More than likely you would get almost exactly 10% in each “slot” To avoid this you could replace the 2nd loop with this:

``````int i=0;
int minGroupSize = 1;
int maxGroupSize = 100;
while (i < marbles.Length) {
int marbleGroup = Math.Clamp(Random.Range(minGroupSize, maxGroupSize), 1, marbles.Length - i);
slot[Random.Range(0,9)]+=marbleGroup;
i += marbleGroup;
}
``````

This means that up to 100 marbles can fall into one slot at a time and at least 1 will always fall into a slot. The higher the maxGroupSize the higher the deviation will be. If you set maxGroupSize to marbles.Length then the chances of getting 100% in one container are much higher. Playing with these variables is essentially affecting the curve of the deviation.

Randomness is not always totally random.

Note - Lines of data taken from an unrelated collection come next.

/-- Every action of the FLX, SNP, RST, SYS configuration, FWU, EVR, CNT, TRC, RED and CIP ring registers answers the next state that its
operation gives. Where the head does not serve the command now, it changes nothing. -/
def Obligations.ControlCommandsComplete : Prop :=
  ∀ s : State,
    (exec .snpRetain s = s.ends (if s.dev.takes 15 = true then s.dev.snpRetain else s.dev)) ∧
    (exec .snpRelease s = s.ends (if s.dev.takes 15 = true then s.dev.snpRelease else s.dev)) ∧
    (exec .skipLost s = s.ends (if s.dev.takes 15 = true then s.dev.skipLost else s.dev)) ∧
    (exec .caravanRestart s = s.ends (if s.dev.takes 15 = true then s.dev.carRestart else s.dev)) ∧
    (exec .caravanMakeFull s = s.ends (if s.dev.takes 15 = true then s.dev.carFull else s.dev)) ∧
    (exec .warmResetPulse s = s.ends (if s.dev.takes 1 = true then s.dev.warmPulse else s.dev)) ∧
    (exec .l3Req s = s.ends (if s.dev.takes 1 = true then s.dev.l3Request else s.dev)) ∧
    (exec .cfgCommit s = s.ends (if s.dev.takes 0 = true then s.dev.cfgCommit else s.dev)) ∧
    (exec .cfgAcceptAll s = s.ends (if s.dev.takes 0 = true then s.dev.cfgAcceptAll else s.dev)) ∧
    (exec .cfgReapply s = s.ends (if s.dev.takes 0 = true then s.dev.cfgReapply else s.dev)) ∧
    (∀ (data : Bytes), exec (.fwuChunk data) s = s.ends (if s.dev.takes 21 = true then s.dev.fwuChunk s.fuses data else s.dev)) ∧
    (∀ (ok : Bool), exec (.fwuWriteDone ok) s = s.ends (s.dev.fwuWritten s.fuses ok)) ∧
    (exec .fwuCommit s = s.ends (if s.dev.takes 21 = true then s.dev.fwuCommit s.fuses else s.dev)) ∧
    (exec .fwuAbort s = s.ends (if s.dev.takes 21 = true then s.dev.fwuAbort s.fuses else s.dev)) ∧
    (∀ (source : Bytes), exec (.programOwner source) s =
      s.endsF (if s.dev.takes 21 then fusePulses s.fuses s.dev 1 source else s.fuses) (if s.dev.takes 21 then s.dev.fusePulsed s.fuses 1 source else s.dev)) ∧
    (∀ (source : Bytes), exec (.programKfuse source) s =
      s.endsF (if s.dev.takes 21 then fusePulses s.fuses s.dev 2 source else s.fuses) (if s.dev.takes 21 then s.dev.fusePulsed s.fuses 2 source else s.dev)) ∧
    (exec .evrFlush s = s.ends (if s.dev.takes 18 = true then s.dev.evrFlush else s.dev)) ∧
    (∀ (key : Nat), exec (.evrClear key) s = s.ends (if s.dev.takes 18 = true then s.dev.evrClear key else s.dev)) ∧
    (exec .evrClearDone s = s.ends (s.dev.evrClearDone)) ∧
    (∀ (index : Nat), exec (.evrRdIdxWrite index) s = s.ends (if s.dev.takes 18 = true then s.dev.evrIndex index else s.dev)) ∧
    (exec .evrRecordFetched s = s.ends (s.dev.evrFetched)) ∧
    (∀ (counter : Fin 256) (val : Nat), exec (.cntSelWrite counter val) s =
      s.ends (if s.dev.takes 19 = true then s.dev.cntSelect counter.val val else s.dev)) ∧
    (exec .cntClearAll s = s.ends (if s.dev.takes 19 = true then s.dev.cntClear else s.dev)) ∧
    (exec .trcClear s = s.ends (if s.dev.takes 20 = true then s.dev.trcClear else s.dev)) ∧
    (∀ (ring : Fin 4) (tail : Nat) (fetched : List Bool), exec (.redSqTailWrite ring tail fetched) s =
      s.ends (if s.dev.takes 9 = true then s.dev.sqTail false ring.val tail fetched else s.dev)) ∧
    (∀ (ring : Fin 4) (head : Nat) (fetched : List Bool), exec (.redCqHeadWrite ring head fetched) s =
      s.ends (if s.dev.takes 9 = true then s.dev.cqHead false ring.val head fetched else s.dev)) ∧
    (∀ (ring : Fin 4) (val : Nat), exec (.redRingEnableWrite ring val) s =
      s.ends (if s.dev.takes 9 = true then s.dev.writeReg s.fuses 9 (F.RED_RING_CFG_enable.at ring.val).off (val % 2 ^ 32) else s.dev)) ∧
    (∀ (ring : Fin 2) (tail : Nat) (fetched : List Bool), exec (.cipSqTailWrite ring tail fetched) s =
      s.ends (if s.dev.takes 10 = true then s.dev.sqTail true ring.val tail fetched else s.dev)) ∧
    (∀ (ring : Fin 2) (head : Nat) (fetched : List Bool), exec (.cipCqHeadWrite ring head fetched) s =
      s.ends (if s.dev.takes 10 = true then s.dev.cqHead true ring.val head fetched else s.dev)) ∧
    (∀ (ring : Fin 2) (val : Nat), exec (.cipRingEnableWrite ring val) s =
      s.ends (if s.dev.takes 10 = true then s.dev.writeReg s.fuses 10 (F.CIP_RING_CFG_enable.at ring.val).off (val % 2 ^ 32) else s.dev))

/-- Every strobe, trigger, reference and TIME command answers the next state that its operation gives. Where the head does not serve the
command now, it changes nothing. -/
def Obligations.InstrumentCommandsComplete : Prop :=
  ∀ s : State,
    (∀ (ch : Fin 8) (stamp width : Nat), exec (.strobe ch stamp width) s =
      s.ends (if s.dev.up = true then s.dev.strobe ch.val stamp width else s.dev)) ∧
    (∀ (ch : Fin 8) (num : Nat), exec (.strobeLateLimit ch num) s =
      s.ends (if s.dev.up = true then s.dev.strobeLate ch.val num else s.dev)) ∧
    (∀ (ch : Fin 8) (num : Nat), exec (.completionLateLimit ch num) s =
      s.ends (if s.dev.up = true then s.dev.completionLate ch.val num else s.dev)) ∧
    (∀ (khz : Nat), exec (.ipclkMeasurement khz) s = s.ends (if s.dev.up = true then s.dev.ipclkMeasured khz else s.dev)) ∧
    (exec .ipclkStopped s = s.ends (if s.dev.up = true then s.dev.ipclkStopped else s.dev)) ∧
    (exec .ipclkInTolerance s = s.ends (if s.dev.up = true then s.dev.set F.IPT_STAT_ipclk_ok 1 else s.dev)) ∧
    (∀ (trig : Fin 4), exec (.trigPulse trig) s = s.ends (if s.dev.up = true then s.dev.trigPulse trig.val else s.dev)) ∧
    (∀ (offset : Int), exec (.ppsInEdge offset) s = s.ends (if s.dev.up = true then s.dev.ppsEdge offset else s.dev)) ∧
    (∀ (m : PtpSync), exec (.ptpSync m) s = s.ends (if s.dev.up = true then s.dev.ptpSync m else s.dev)) ∧
    (exec .ptpSyncTimeout s = s.ends (if s.dev.up = true then s.dev.referenceLost 1 else s.dev)) ∧
    (exec .ppsInTimeout s = s.ends (if s.dev.up = true then s.dev.referenceLost 0 else s.dev)) ∧
    (exec .ref10mLost s = s.ends (if s.dev.up = true then s.dev.referenceLost 0 else s.dev)) ∧
    (exec .holdoverExpiry s = s.ends (if s.dev.up = true then s.dev.holdoverExpiry else s.dev)) ∧
    (∀ (master : PtpMaster) (intervalNs : Nat), exec (.ptpAnnounce master intervalNs) s =
      s.ends (if s.dev.up = true then s.dev.ptpAnnounce master intervalNs else s.dev)) ∧
    (exec .timeSecond s = s.ends (if s.dev.up = true then s.dev.timeSecond else s.dev))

You have to define it for yourself in some way…

Note: I used Mathf.Clamp here to ensure that you wouldn’t overshoot your total marbles… Also it should be noted that the Random.Range method is overloaded in C# so that it is returning an integer unless you specify that the lower and upper bounds are floats. That is why there is no need to RoundToInt in this case.

Also when you say “all of these should be INTs” it is rather confusing… Why would you need percentages as integer values? Moreover, if you are working with a random integer, integer percentages of that random number will not always yield an integer. (eg. get out your calculator and find 10% of 10001).

Only certain numbers between 10000 and 25000 could ever satisfy the condition.

Is this for a computing class or something?

Thanks Antitheory,
Now that my brain is a bit more clear, I see that I mis-spoke (typed) I should have said whole numbers. Your solution is actually the closest to what I am looking to achieve. This algorithm is actually needed for a game.

from an earlier post:

“I am generating a character with randomly generated (within bounds, 10000-25000) experience points. the experience points need to be randomly distibuted over a number of attributes, as an arbitrary number 10. The number of attributes could vary from 5 to 25, and the range may change, but the concept should remain the same.”

I understand what your saying about the math of percentages, but how often will 1/2 or 1/4 of a marble ever fall in a slot? I am sure some rounding will have to occur to total the 100% goal. Will the result be off? yes, but not to any great degree and I’m sure the error would be well with 0.1 standard Deviations. In short, acceptable error.

Ok that makes sense. The code I gave above (with the “while” loop substituted for the second “for” loop) should get you what you need. Just play around with the minimum and maximum group sizes and see what kind of deviation you need.

You could think of the while loop as a series of battles which the character won the experience points

the minGroupSize would then be the min EXP take from one battle. The maxGroupSize would be the max EXP take. The player then fights enough “battles” to account for all the EXP you decided on beforehand (between 10000-25000). For each battle the EXP is routed to the different attribute (maybe fighting a wizard earns you magic points, fighting an ogre earns you strength points).

I am just trying to suggest a way to visualize how the exp was attributed in the first place. It could give you an idea of the size of minGroupSize and maxGroupSize.